Prioritizing native sort

The nonBlockingQuicksort we’ve written is great, but it’ll always have the disadvantage of not being native code. Granted, many browsers implement their sort directly through JavaScript (you can see how Chrome does it in plain JS in the V8 source), but browser developers will always have the advantage of being able to optimize for their own engines and drop into compiled code where necessary. So whilst our quicksort rids us of our IE8 woes, it’s still better to prefer native sort for smaller sets on more modern browsers.
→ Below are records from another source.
theorem encode_rdreg_value (a : BitVec 8) : (encode (.rdreg a)).toNat = 0x50000000 + 0x10000 * a.toNat := by
  rw [encode_value]
  dsimp only
  rw [Nat.mul_comm]

end Sys2Proof

namespace Sys2Proof.Machine

/-- The numbers of a line's words. -/
def wordValues (line : AsmLine) : List Nat := (lineWords line).map (·.toNat)

/-- A line other than a raw word is its commands, encoded (R76, R77). -/
theorem lineWords_of_not_word {line : AsmLine} (h : ∀ v, line ≠ .word v) :
    lineWords line = (lineInstrs line).map encode := by
  cases line with
  | word v => exact absurd rfl (h v)
  | _ => rfl

theorem wordValues_wrcfg (r : RegOperand) {imm : Nat} (h : imm < 65536) :
    wordValues (.wrcfg r imm) = [0x40000000 + 0x10000 * (operandAddr r).toNat + imm] :=
  congrArg (fun x => [x]) (encode_wrcfg_value (operandAddr r) h)

theorem wordValues_rdreg (r : RegOperand) :
    wordValues (.rdreg r) = [0x50000000 + 0x10000 * (operandAddr r).toNat] :=
  congrArg (fun x => [x]) (encode_rdreg_value (operandAddr r))

theorem operandAddr_raw {a : Nat} (h : a < 256) : (operandAddr (.raw a)).toNat = a :=
  (BitVec.toNat_ofNat a 8).trans (Nat.mod_eq_of_lt h)

/-- The words of commands that carry one byte each, from the value of one such word. -/
theorem byte_command_values {op : Nat} {command : Byte → Instr} {bs : List Nat}
    (value : ∀ {b : Nat}, b < 256 → (encode (command (BitVec.ofNat 8 b))).toNat = op + b)
    (h : bs.all (· < 256) = true) :
    ((bs.map fun b => command (BitVec.ofNat 8 b)).map encode).map (·.toNat) = bs.map (op + ·) := by
  simp only [List.all_eq_true, decide_eq_true_eq] at h
  rw [List.map_map, List.map_map]
  exact List.map_congr_left fun b hb => value (h b hb)

/-- A PUSHBLK line puts its 32 bytes on the bus in stream order (R53). -/
theorem busBytes_pushblk {bs : List Nat} (h : (AsmLine.pushblk bs).wellFormed = true) :
    busBytes (lineBus (.pushblk bs)) = bs.map fun b => BitVec.ofNat 8 b := by
  simp only [AsmLine.wellFormed, isByte, Bool.and_eq_true, beq_iff_eq, List.all_eq_true, decide_eq_true_eq] at h
  obtain ⟨hlen, hbytes⟩ := h
  have fits : blockBus bs < 2 ^ 256 := by
    have := blockBus_lt hbytes
    rwa [hlen] at this
  apply List.ext_getElem
  · rw [busBytes_length, List.length_map, hlen]
  · intro k hk _
    have hk' : k < bs.length := by rwa [busBytes_length, ← hlen] at hk
    simp only [busBytes, busByte, List.getElem_map, List.getElem_range]
    apply BitVec.eq_of_toNat_eq
    have byte := blockBus_byte hbytes k
    rw [List.getD_eq_getElem _ _ hk'] at byte
    have small := hbytes bs[k] (List.getElem_mem hk')
    rw [BitVec.extractLsb'_toNat, BitVec.toNat_ofNat, lineBus, BitVec.toNat_ofNat, Nat.mod_eq_of_lt fits,
      Nat.shiftRight_eq_div_pow, Nat.mod_eq_of_lt small]
    exact byte

/-- Settles O6: each form's words are the values of its encoded commands, and the decoder undoes the encoder. -/
theorem assemblyLinesPresentTheirCommands : Obligations.AssemblyLinesPresentTheirCommands := by
  refine ⟨⟨rfl, rfl, rfl⟩, fun b hb => ⟨?pushb, ?crcb⟩, fun bs h => ⟨rfl, busBytes_pushblk h⟩,
    fun a imm ha himm => ⟨?wrcfgRaw, ?rdregRaw⟩, fun r imm himm => ⟨wordValues_wrcfg _ himm, wordValues_rdreg _⟩,
    ⟨rfl, rfl, rfl, rfl, rfl, rfl, rfl, rfl, rfl, rfl, by decide, by decide⟩,
    fun bs h => byte_command_values encode_pushb_value h,
    fun bs h => congrArg₂ List.cons (encode_value .crcclr) (byte_command_values encode_crcb_value h), ⟨rfl, rfl⟩,
    fun n hn => wordValues_wrcfg (.named .devcnt) (by omega), fun c hc => wordValues_wrcfg (.named .catsel) (by omega),
    fun v hv => ?word, fun line _ hline => ?decoded⟩
  case pushb => exact congrArg (fun x => [x]) (encode_pushb_value hb)
  case crcb => exact congrArg (fun x => [x]) (encode_crcb_value hb)
  case wrcfgRaw => exact (wordValues_wrcfg (.raw a) himm).trans (by rw [operandAddr_raw ha])
  case rdregRaw => exact (wordValues_rdreg (.raw a)).trans (by rw [operandAddr_raw ha])
  case word => exact congrArg (fun x => [x]) ((BitVec.toNat_ofNat v 32).trans (Nat.mod_eq_of_lt hv))
  case decoded =>
    rw [lineWords_of_not_word hline, List.map_map]
    exact List.map_congr_left fun i _ => decode_encode i

end Sys2Proof.Machine
end

section
/-! SUPPORT. Runs of PUSHB: bytes short of a frame are appended, the last byte of a valid frame has it accepted, and
the FRAME window reads it back (41_sync_rolling.md R130, R141; 43_validator.md R207; 10_state.md R35). -/

namespace Sys2Proof.Machine

open Sys2Proof.Safety

theorem runInstrs_cons {i : Instr} {s t : State} (h : exec i s = .next t) (rest : List Instr) :
    runInstrs (i :: rest) s = (runInstrs rest t).map fun (u, later) => (u, t.events ++ later) := by
  rw [runInstrs, h]

theorem runInstrs_singleton {i : Instr} {s t : State} (h : exec i s = .next t) :
    runInstrs [i] s = some (t, t.events) := by
  rw [runInstrs_cons h]
  simp [runInstrs]

/-- A run of commands, and then of more commands from where it ended. -/
theorem runInstrs_append {l m : List Instr} {s t : State} {before : List Event}
    (h : runInstrs l s = some (t, before)) :
    runInstrs (l ++ m) s = (runInstrs m t).map fun (u, later) => (u, before ++ later) := by
  induction l generalizing s before with
  | nil =>
    cases h
    simp
  | cons i l ih =>
    have hi := exec_is_effect i s
    rw [runInstrs_cons hi, Option.map_eq_some_iff] at h
    obtain ⟨⟨u, rest⟩, run, ends⟩ := h
    cases ends
    rw [List.cons_append, runInstrs_cons hi, ih run]
    simp [Function.comp_def]

/-- The bytes on which the retry loop waits: too few for a header, or a header with too few bytes (R134, R135). -/
def Waiting (l : List Byte) : Prop := l.length < 5 ∨ (5 ≤ l.length ∧ headerAt l ∧ l.length < headerLenA l)

theorem Waiting.length_lt {l : List Byte} (h : Waiting l) : l.length < 57 := by
  rcases h with short | ⟨_, hdr, hlt⟩
  · omega
  · have := headerLenA_bounds hdr
    omega

/-- On the first bytes of a frame, short of all of them, the loop waits. -/
theorem waiting_take {f : List Byte} {n : Nat} (hdr : headerAt f) (hn : n < headerLenA f) : Waiting (f.take n) := by
  by_cases short : (f.take n).length < 5
  · exact .inl short
  · have hlen : (f.take n).length ≤ n := List.length_take_le n f
    refine .inr ⟨by omega, (headerAt_take (by omega)).mpr hdr, ?_⟩
    rw [headerLenA_take (by omega)]
    omega

/-- Below the capacity PUSHB appends its byte and evicts none (R133). -/
theorem pushByte_of_room (P : Params) (b : Byte) {s : State} (hp : s.profile = .A) (room : s.buf.length < 100) :
    pushByte P b s = syncLoop P (s.buf ++ [b]) s := by
  have fits : ¬ Config.capA < (s.buf ++ [b]).length := by
    simp only [Config.capA, List.length_append, List.length_singleton]
    omega
  simp only [pushByte, hp, fits, if_false]

theorem exec_pushb_of_waiting {b : Byte} {s : State} (hp : s.profile = .A) (h : Waiting (s.buf ++ [b])) :
    exec (.pushb b) s = .next (s.openOutput.setBuf (s.buf ++ [b])) := by
  have room := h.length_lt
  rw [List.length_append, List.length_singleton] at room
  have waits : syncLoop Config.params (s.buf ++ [b]) s.openOutput = s.openOutput.setBuf (s.buf ++ [b]) := by
    rcases h with short | ⟨h5, hdr, hlt⟩
    · exact syncLoop_of_short _ _ short
    · exact syncLoop_of_waiting _ _ h5 hdr hlt
  have appended : effect (.pushb b) s.openOutput = s.openOutput.setBuf (s.buf ++ [b]) :=
    (pushByte_of_room _ b (s := s.openOutput) hp (by simp only [State.openOutput_buf]; omega)).trans waits
  rw [exec_is_effect, appended, State.closeOutput_of_silent rfl]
Our approach was simply to prefer the native implementation unless working in IE8 or with arrays over a thousand items.

Lessons learned

If nothing else, writing a non-blocking quicksort was a great educational exercise. The key points being:

1. Doing heavy lifting with JavaScript in IE8 is just not fun.
2. If you’re going to have to do it, be mindful of UI responsiveness and see if you can write your procedure in a non-blocking manner, using setImmediate and its shims where necessary
3. Sorting algorithms aren’t black magic and don’t have to be scary if you don’t have a CS background (like me)
4. setTimeout and browser timing are deceptive and shouldn’t be wholly trusted

At some point, I’ll probably rewrite an open source version of the code above, with a few performance tweaks and optimizations. I’ll probably post about it when I do so.

Notes

[1] Apparently, this is because running a timer with high resolution means the CPU can’t enter low power modes. This was determined to be a problem for battery life in mobile devices, so the 4ms was agreed as a compromise between efficiency and accuracy.

[2] Currently it faces some opposition from Google and Apple. It’s possible that the API might be deprecated in future, so using the setImmediate shim is probably a good insurance policy in case MS ever withdraws the API.

[3] You can find out how it actually performs the shim in the project’s README. It’s quite interesting.